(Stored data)
--- --- ---

/-- Vectors LS15, LS16, LS17, LS18, LS19, LS20, LS21, LS22, LS23, LS24 of 95_test_vectors.md. -/
theorem test_vectors_loads2 :
  vector (start 0x0600 [0x9D, 0xF0, 0x10] { fresh with a := 0x42, x := 0x01 } [])
    0x42 0x01 0x00 0xFD 0x0603 0x20 5 [r 0x0600, r 0x0601, r 0x0602, r 0x10F1, w 0x10F1 0x42] = true ∧
  vector (start 0x0600 [0x99, 0xF0, 0x10] { fresh with a := 0x42, y := 0x20 } [])
    0x42 0x00 0x20 0xFD 0x0603 0x20 5 [r 0x0600, r 0x0601, r 0x0602, r 0x1010, w 0x1110 0x42] = true ∧
  vector (start 0x0600 [0x91, 0xF0] { fresh with a := 0x42, y := 0x10 } [(0x00F0, 0xF8), (0x00F1, 0x20)])
    0x42 0x00 0x10 0xFD 0x0602 0x20 6 [r 0x0600, r 0x0601, r 0x00F0, r 0x00F1, r 0x2008, w 0x2108 0x42] = true ∧
  vector (start 0x0600 [0x81, 0x10] { fresh with a := 0x42, x := 0x04 } [(0x0014, 0x00), (0x0015, 0x03)])
    0x42 0x04 0x00 0xFD 0x0602 0x20 6 [r 0x0600, r 0x0601, r 0x0010, r 0x0014, r 0x0015, w 0x0300 0x42] = true ∧
  vector (start 0x0600 [0x96, 0x10] { fresh with x := 0x77, y := 0x01 } [])
    0x00 0x77 0x01 0xFD 0x0602 0x20 4 [r 0x0600, r 0x0601, r 0x0010, w 0x0011 0x77] = true ∧
  vector (start 0x0600 [0x94, 0x10] { fresh with y := 0x00, x := 0x01, p := { clear with z := false, n := true } } [])
    0x00 0x01 0x00 0xFD 0x0602 0xA0 4 [r 0x0600, r 0x0601, r 0x0010, w 0x0011 0x00] = true ∧
  vector (start 0x0600 [0xAA] { fresh with a := 0x80 } [])
    0x80 0x80 0x00 0xFD 0x0601 0xA0 2 [r 0x0600, r 0x0601] = true ∧
  vector (start 0x0600 [0x9A] { fresh with x := 0x00, p := { clear with z := false, n := true } } [])
    0x00 0x00 0x00 0x00 0x0601 0xA0 2 [r 0x0600, r 0x0601] = true ∧
  vector (start 0x0600 [0xBA] { fresh with sp := 0x00 } [])
    0x00 0x00 0x00 0x00 0x0601 0x22 2 [r 0x0600, r 0x0601] = true ∧
  vector (start 0x0600 [0x98] { fresh with y := 0x00, a := 0x33 } [])
    0x00 0x00 0x00 0xFD 0x0601 0x22 2 [r 0x0600, r 0x0601] = true := by
  decide +kernel

/-- Vectors AL2, AL7, AL10, AL17, AL21, AL22, AL23, AL25, AL27, AL28, AL29, AL30 of 95_test_vectors.md. -/
theorem test_vectors_arith1 :
  vector (start 0x0600 [0x69, 0x01] { fresh with a := 0x7F } [])
    0x80 0x00 0x00 0xFD 0x0602 0xE0 2 [r 0x0600, r 0x0601] = true ∧
  vector (start 0x0600 [0xE9, 0x01] { fresh with a := 0x80, p := { clear with c := true } } [])
    0x7F 0x00 0x00 0xFD 0x0602 0x61 2 [r 0x0600, r 0x0601] = true ∧
  vector (start 0x0600 [0x69, 0x46] { fresh with a := 0x58, p := { clear with c := true, d := true } } [])
    0x05 0x00 0x00 0xFD 0x0602 0xE9 2 [r 0x0600, r 0x0601] = true ∧
  vector (start 0x0600 [0xE9, 0x21] { fresh with a := 0x12, p := { clear with c := true, d := true } } [])
    0x91 0x00 0x00 0xFD 0x0602 0xA8 2 [r 0x0600, r 0x0601] = true ∧
  vector (start 0x0600 [0x29, 0x0F] { fresh with a := 0xF0 } [])
    0x00 0x00 0x00 0xFD 0x0602 0x22 2 [r 0x0600, r 0x0601] = true ∧
  vector (start 0x0600 [0x05, 0x10] { fresh with a := 0x01 } [(0x0010, 0x80)])
    0x81 0x00 0x00 0xFD 0x0602 0xA0 3 [r 0x0600, r 0x0601, r 0x0010] = true ∧
  vector (start 0x0600 [0x49, 0xFF] { fresh with a := 0xFF } [])
    0x00 0x00 0x00 0xFD 0x0602 0x22 2 [r 0x0600, r 0x0601] = true ∧
  vector (start 0x0600 [0xC9, 0x00] { fresh with a := 0x80 } [])
    0x80 0x00 0x00 0xFD 0x0602 0xA1 2 [r 0x0600, r 0x0601] = true ∧
  vector (start 0x0600 [0xC9, 0x01] { fresh with a := 0x10, p := { clear with d := true } } [])
    0x10 0x00 0x00 0xFD 0x0602 0x29 2 [r 0x0600, r 0x0601] = true ∧
  vector (start 0x0600 [0xE0, 0x05] { fresh with x := 0x04 } [])
    0x00 0x04 0x00 0xFD 0x0602 0xA0 2 [r 0x0600, r 0x0601] = true ∧
  vector (start 0x0600 [0xC4, 0x10] { fresh with y := 0xFF } [(0x0010, 0xFF)])
    0x00 0x00 0xFF 0xFD 0x0602 0x23 3 [r 0x0600, r 0x0601, r 0x0010] = true ∧
  vector (start 0x0600 [0x24, 0x10] { fresh with a := 0x3F } [(0x0010, 0xC0)])
    0x3F 0x00 0x00 0xFD 0x0602 0xE2 3 [r 0x0600, r 0x0601, r 0x0010] = true := by
  decide +kernel

/-- Vectors AL31 of 95_test_vectors.md. -/
theorem test_vectors_arith2 :
  vector (start 0x0600 [0x2C, 0x00, 0x20] { fresh with a := 0x01, p := { clear with n := true } } [(0x2000, 0x41)])
    0x01 0x00 0x00 0xFD 0x0603 0x60 4 [r 0x0600, r 0x0601, r 0x0602, r 0x2000] = true := by
  decide +kernel

/-- Vectors SH1, SH2, SH3, SH4, SH5, SH6, SH7, SH8, SH9, SH10, SH11, SH12 of 95_test_vectors.md. -/
theorem test_vectors_shift1 :
  vector (start 0x0600 [0x0A] { fresh with a := 0x80 } [])
    0x00 0x00 0x00 0xFD 0x0601 0x23 2 [r 0x0600, r 0x0601] = true ∧
  vector (start 0x0600 [0x0A] { fresh with a := 0x41, p := { clear with c := true } } [])
    0x82 0x00 0x00 0xFD 0x0601 0xA0 2 [r 0x0600, r 0x0601] = true ∧
  vector (start 0x0600 [0x4A] { fresh with a := 0x01, p := { clear with n := true } } [])
    0x00 0x00 0x00 0xFD 0x0601 0x23 2 [r 0x0600, r 0x0601] = true ∧
  vector (start 0x0600 [0x2A] { fresh with a := 0x80, p := { clear with c := false } } [])
    0x00 0x00 0x00 0xFD 0x0601 0x23 2 [r 0x0600, r 0x0601] = true ∧
  vector (start 0x0600 [0x2A] { fresh with a := 0x40, p := { clear with c := true } } [])
    0x81 0x00 0x00 0xFD 0x0601 0xA0 2 [r 0x0600, r 0x0601] = true ∧
  vector (start 0x0600 [0x6A] { fresh with a := 0x01, p := { clear with c := false } } [])
    0x00 0x00 0x00 0xFD 0x0601 0x23 2 [r 0x0600, r 0x0601] = true ∧
  vector (start 0x0600 [0x6A] { fresh with a := 0x00, p := { clear with c := true } } [])
    0x80 0x00 0x00 0xFD 0x0601 0xA0 2 [r 0x0600, r 0x0601] = true ∧
  vector (start 0x0600 [0x06, 0x10] fresh [(0x0010, 0xC0)])
    0x00 0x00 0x00 0xFD 0x0602 0xA1 5 [r 0x0600, r 0x0601, r 0x0010, w 0x0010 0xC0, w 0x0010 0x80] = true ∧
  vector (start 0x0600 [0x7E, 0xF0, 0x10] { fresh with x := 0x20, p := { clear with c := true } } [(0x1110, 0x02)])
    0x00 0x20 0x00 0xFD 0x0603 0xA0 7 [r 0x0600, r 0x0601, r 0x0602, r 0x1010, r 0x1110, w 0x1110 0x02, w 0x1110 0x81] = true ∧
  vector (start 0x0600 [0x56, 0x10] { fresh with x := 0xF8 } [(0x0008, 0xFF)])
    0x00 0xF8 0x00 0xFD 0x0602 0x21 6 [r 0x0600, r 0x0601, r 0x0010, r 0x0008, w 0x0008 0xFF, w 0x0008 0x7F] = true ∧
  vector (start 0x0600 [0xEE, 0x00, 0x02] fresh [(0x0200, 0xFF)])
    0x00 0x00 0x00 0xFD 0x0603 0x22 6 [r 0x0600, r 0x0601, r 0x0602, r 0x0200, w 0x0200 0xFF, w 0x0200 0x00] = true ∧
  vector (start 0x0600 [0xE6, 0x10] { fresh with p := { clear with v := false, c := true } } [(0x0010, 0x7F)])
    0x00 0x00 0x00 0xFD 0x0602 0xA1 5 [r 0x0600, r 0x0601, r 0x0010, w 0x0010 0x7F, w 0x0010 0x80] = true := by
  decide +kernel

/-- Vectors SH13, SH14, SH15, SH16, SH17, SH18 of 95_test_vectors.md. -/
theorem test_vectors_shift2 :
  vector (start 0x0600 [0xC6, 0x10] fresh [(0x0010, 0x00)])
    0x00 0x00 0x00 0xFD 0x0602 0xA0 5 [r 0x0600, r 0x0601, r 0x0010, w 0x0010 0x00, w 0x0010 0xFF] = true ∧
  vector (start 0x0600 [0xDE, 0x00, 0x20] { fresh with x := 0x01 } [(0x2001, 0x01)])
    0x00 0x01 0x00 0xFD 0x0603 0x22 7 [r 0x0600, r 0x0601, r 0x0602, r 0x2001, r 0x2001, w 0x2001 0x01, w 0x2001 0x00] = true ∧
  vector (start 0x0600 [0xE8] { fresh with x := 0xFF } [])
    0x00 0x00 0x00 0xFD 0x0601 0x22 2 [r 0x0600, r 0x0601] = true ∧
  vector (start 0x0600 [0x88] { fresh with y := 0x00 } [])
    0x00 0x00 0xFF 0xFD 0x0601 0xA0 2 [r 0x0600, r 0x0601] = true ∧
  vector (start 0x0600 [0xCA] { fresh with x := 0x01 } [])
    0x00 0x00 0x00 0xFD 0x0601 0x22 2 [r 0x0600, r 0x0601] = true ∧
  vector (start 0x0600 [0xC8] { fresh with y := 0x7F } [])
    0x00 0x00 0x80 0xFD 0x0601 0xA0 2 [r 0x0600, r 0x0601] = true := by
  decide +kernel

/-- Vectors CF1, CF2, CF3, CF4, CF5, CF6, CF7, CF8, CF9, CF11, CF12, CF13 of 95_test_vectors.md. -/
theorem test_vectors_control1 :
  vector (start 0x0600 [0xD0, 0x02] { fresh with p := { clear with z := true } } [])
    0x00 0x00 0x00 0xFD 0x0602 0x22 2 [r 0x0600, r 0x0601] = true ∧
  vector (start 0x0600 [0xD0, 0x02] { fresh with p := { clear with z := false } } [])
    0x00 0x00 0x00 0xFD 0x0604 0x20 3 [r 0x0600, r 0x0601, r 0x0602] = true ∧
  vector (start 0x06F0 [0xF0, 0x10] { fresh with p := { clear with z := true } } [])
    0x00 0x00 0x00 0xFD 0x0702 0x22 4 [r 0x06F0, r 0x06F1, r 0x06F2, r 0x0602] = true ∧
  vector (start 0x0600 [0x10, 0x80] { fresh with p := { clear with n := false } } [])
    0x00 0x00 0x00 0xFD 0x0582 0x20 4 [r 0x0600, r 0x0601, r 0x0602, r 0x0682] = true ∧
  vector (start 0x0600 [0xB0, 0xFE] { fresh with p := { clear with c := true } } [])
    0x00 0x00 0x00 0xFD 0x0600 0x21 3 [r 0x0600, r 0x0601, r 0x0602] = true ∧
  vector (start 0x0600 [0x90, 0x00] { fresh with p := { clear with c := false } } [])
    0x00 0x00 0x00 0xFD 0x0602 0x20 3 [r 0x0600, r 0x0601, r 0x0602] = true ∧
  vector (start 0x0600 [0x70, 0x05] { fresh with p := { clear with v := false } } [])
    0x00 0x00 0x00 0xFD 0x0602 0x20 2 [r 0x0600, r 0x0601] = true ∧
  vector (start 0x0600 [0x30, 0x7F] { fresh with p := { clear with n := true } } [])
    0x00 0x00 0x00 0xFD 0x0681 0xA0 3 [r 0x0600, r 0x0601, r 0x0602] = true ∧
  vector (start 0xFFF0 [0x50, 0x7F] { fresh with p := { clear with v := false } } [])
    0x00 0x00 0x00 0xFD 0x0071 0x20 4 [r 0xFFF0, r 0xFFF1, r 0xFFF2, r 0xFF71] = true ∧
  vector (start 0x06FE [0xF0, 0x01] { fresh with p := { clear with z := true } } [])
    0x00 0x00 0x00 0xFD 0x0701 0x22 3 [r 0x06FE, r 0x06FF, r 0x0700] = true ∧
  vector (start 0x0600 [0x4C, 0x34, 0x12] fresh [])
    0x00 0x00 0x00 0xFD 0x1234 0x20 3 [r 0x0600, r 0x0601, r 0x0602] = true ∧
  vector (start 0x0600 [0x6C, 0xFF, 0x12] fresh [(0x1200, 0x56), (0x12FF, 0x34), (0x1300, 0x99)])
    0x00 0x00 0x00 0xFD 0x5634 0x20 5 [r 0x0600, r 0x0601, r 0x0602, r 0x12FF, r 0x1200] = true := by
  decide +kernel

/-- Vectors CF14, CF15, CF16, CF17, CF18, CF19, CF20, CF21, CF22 of 95_test_vectors.md. -/
theorem test_vectors_control2 :
  vector (start 0x0600 [0x6C, 0x80, 0x12] fresh [(0x1280, 0x78), (0x1281, 0x56)])
    0x00 0x00 0x00 0xFD 0x5678 0x20 5 [r 0x0600, r 0x0601, r 0x0602, r 0x1280, r 0x1281] = true ∧
  vector (start 0x0600 [0x20, 0x00, 0x07] fresh [])
    0x00 0x00 0x00 0xFB 0x0700 0x20 6 [r 0x0600, r 0x0601, r 0x01FD, w 0x01FD 0x06, w 0x01FC 0x02, r 0x0602] = true ∧
  vector (start 0x0600 [0x20, 0x00, 0x07] { fresh with sp := 0x00 } [])
    0x00 0x00 0x00 0xFE 0x0700 0x20 6 [r 0x0600, r 0x0601, r 0x0100, w 0x0100 0x06, w 0x01FF 0x02, r 0x0602] = true ∧
  vector (start 0x0600 [0x60] { fresh with sp := 0xFB } [(0x01FC, 0x02), (0x01FD, 0x06)])
    0x00 0x00 0x00 0xFD 0x0603 0x20 6 [r 0x0600, r 0x0601, r 0x01FB, r 0x01FC, r 0x01FD, r 0x0602] = true ∧
  vector (start 0x0600 [0x60] { fresh with sp := 0xFB } [(0x01FC, 0xFF), (0x01FD, 0xFF)])
    0x00 0x00 0x00 0xFD 0x0000 0x20 6 [r 0x0600, r 0x0601, r 0x01FB, r 0x01FC, r 0x01FD, r 0xFFFF] = true ∧
  vector (start 0x0600 [0x00, 0xEA] { fresh with p := { clear with z := true, c := true } } [(0xFFFE, 0x00), (0xFFFF, 0x80)])
    0x00 0x00 0x00 0xFA 0x8000 0x27 7 [r 0x0600, r 0x0601, w 0x01FD 0x06, w 0x01FC 0x02, w 0x01FB 0x33, r 0xFFFE, r 0xFFFF] = true ∧
  vector (start 0x0600 [0x00] { fresh with p := { clear with i := true, d := true } } [(0xFFFE, 0x00), (0xFFFF, 0x80)])
    0x00 0x00 0x00 0xFA 0x8000 0x2C 7 [r 0x0600, r 0x0601, w 0x01FD 0x06, w 0x01FC 0x02, w 0x01FB 0x3C, r 0xFFFE, r 0xFFFF] = true ∧
  vector (start 0x8000 [0x40] { fresh with sp := 0xFA, p := { clear with i := true } } [(0x01FB, 0x33), (0x01FC, 0x02), (0x01FD, 0x06)])
    0x00 0x00 0x00 0xFD 0x0602 0x23 6 [r 0x8000, r 0x8001, r 0x01FA, r 0x01FB, r 0x01FC, r 0x01FD] = true ∧
  vector (start 0x8000 [0x40] { fresh with sp := 0xFA } [(0x01FB, 0xFF), (0x01FC, 0x00), (0x01FD, 0x10)])
    0x00 0x00 0x00 0xFD 0x1000 0xEF 6 [r 0x8000, r 0x8001, r 0x01FA, r 0x01FB, r 0x01FC, r 0x01FD] = true := by
  decide +kernel

/-- Vectors SF1, SF2, SF3, SF4, SF5, SF6, SF7, SF8, SF9, SF10, SF11, SF12 of 95_test_vectors.md. -/
theorem test_vectors_stack1 :
  vector (start 0x0600 [0x48] { fresh with a := 0x42 } [])
    0x42 0x00 0x00 0xFC 0x0601 0x20 3 [r 0x0600, r 0x0601, w 0x01FD 0x42] = true ∧
  vector (start 0x0600 [0x48] { fresh with a := 0x42, sp := 0x00 } [])
    0x42 0x00 0x00 0xFF 0x0601 0x20 3 [r 0x0600, r 0x0601, w 0x0100 0x42] = true ∧
  vector (start 0x0600 [0x08] { fresh with p := { clear with n := true, c := true } } [])
    0x00 0x00 0x00 0xFC 0x0601 0xA1 3 [r 0x0600, r 0x0601, w 0x01FD 0xB1] = true ∧
  vector (start 0x0600 [0x68] { fresh with sp := 0xFC } [(0x01FD, 0x80)])
    0x80 0x00 0x00 0xFD 0x0601 0xA0 4 [r 0x0600, r 0x0601, r 0x01FC, r 0x01FD] = true ∧
  vector (start 0x0600 [0x68] { fresh with sp := 0xFF, a := 0x11 } [(0x0100, 0x00)])
    0x00 0x00 0x00 0x00 0x0601 0x22 4 [r 0x0600, r 0x0601, r 0x01FF, r 0x0100] = true ∧
  vector (start 0x0600 [0x28] { fresh with sp := 0xFC } [(0x01FD, 0xFF)])
    0x00 0x00 0x00 0xFD 0x0601 0xEF 4 [r 0x0600, r 0x0601, r 0x01FC, r 0x01FD] = true ∧
  vector (start 0x0600 [0x28] { fresh with sp := 0xFC, p := { clear with n := true, v := true, d := true, i := true, z := true, c := true } } [(0x01FD, 0x00)])
    0x00 0x00 0x00 0xFD 0x0601 0x20 4 [r 0x0600, r 0x0601, r 0x01FC, r 0x01FD] = true ∧
  vector (start 0x0600 [0x18] { fresh with p := { clear with c := true } } [])
    0x00 0x00 0x00 0xFD 0x0601 0x20 2 [r 0x0600, r 0x0601] = true ∧
  vector (start 0x0600 [0x38] fresh [])
    0x00 0x00 0x00 0xFD 0x0601 0x21 2 [r 0x0600, r 0x0601] = true ∧
  vector (start 0x0600 [0x58] { fresh with p := { clear with i := true } } [])
    0x00 0x00 0x00 0xFD 0x0601 0x20 2 [r 0x0600, r 0x0601] = true ∧
  vector (start 0x0600 [0x78] fresh [])
    0x00 0x00 0x00 0xFD 0x0601 0x24 2 [r 0x0600, r 0x0601] = true ∧
  vector (start 0x0600 [0xD8] { fresh with p := { clear with d := true } } [])
    0x00 0x00 0x00 0xFD 0x0601 0x20 2 [r 0x0600, r 0x0601] = true := by
  decide +kernel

--- --- ---

In the data above, retype exactly and only the lines between the one holding "0x00 0x20 0x00" and the one holding "vector (start 0x0600 [0x56, 0x10]", inclusive.

• **SOLUTION FOR THIS PROBLEM**
    0x00 0x20 0x00 0xFD 0x0603 0xA0 7 [r 0x0600, r 0x0601, r 0x0602, r 0x1010, r 0x1110, w 0x1110 0x02, w 0x1110 0x81] = true ∧
  vector (start 0x0600 [0x56, 0x10] { fresh with x := 0xF8 } [(0x0008, 0xFF)])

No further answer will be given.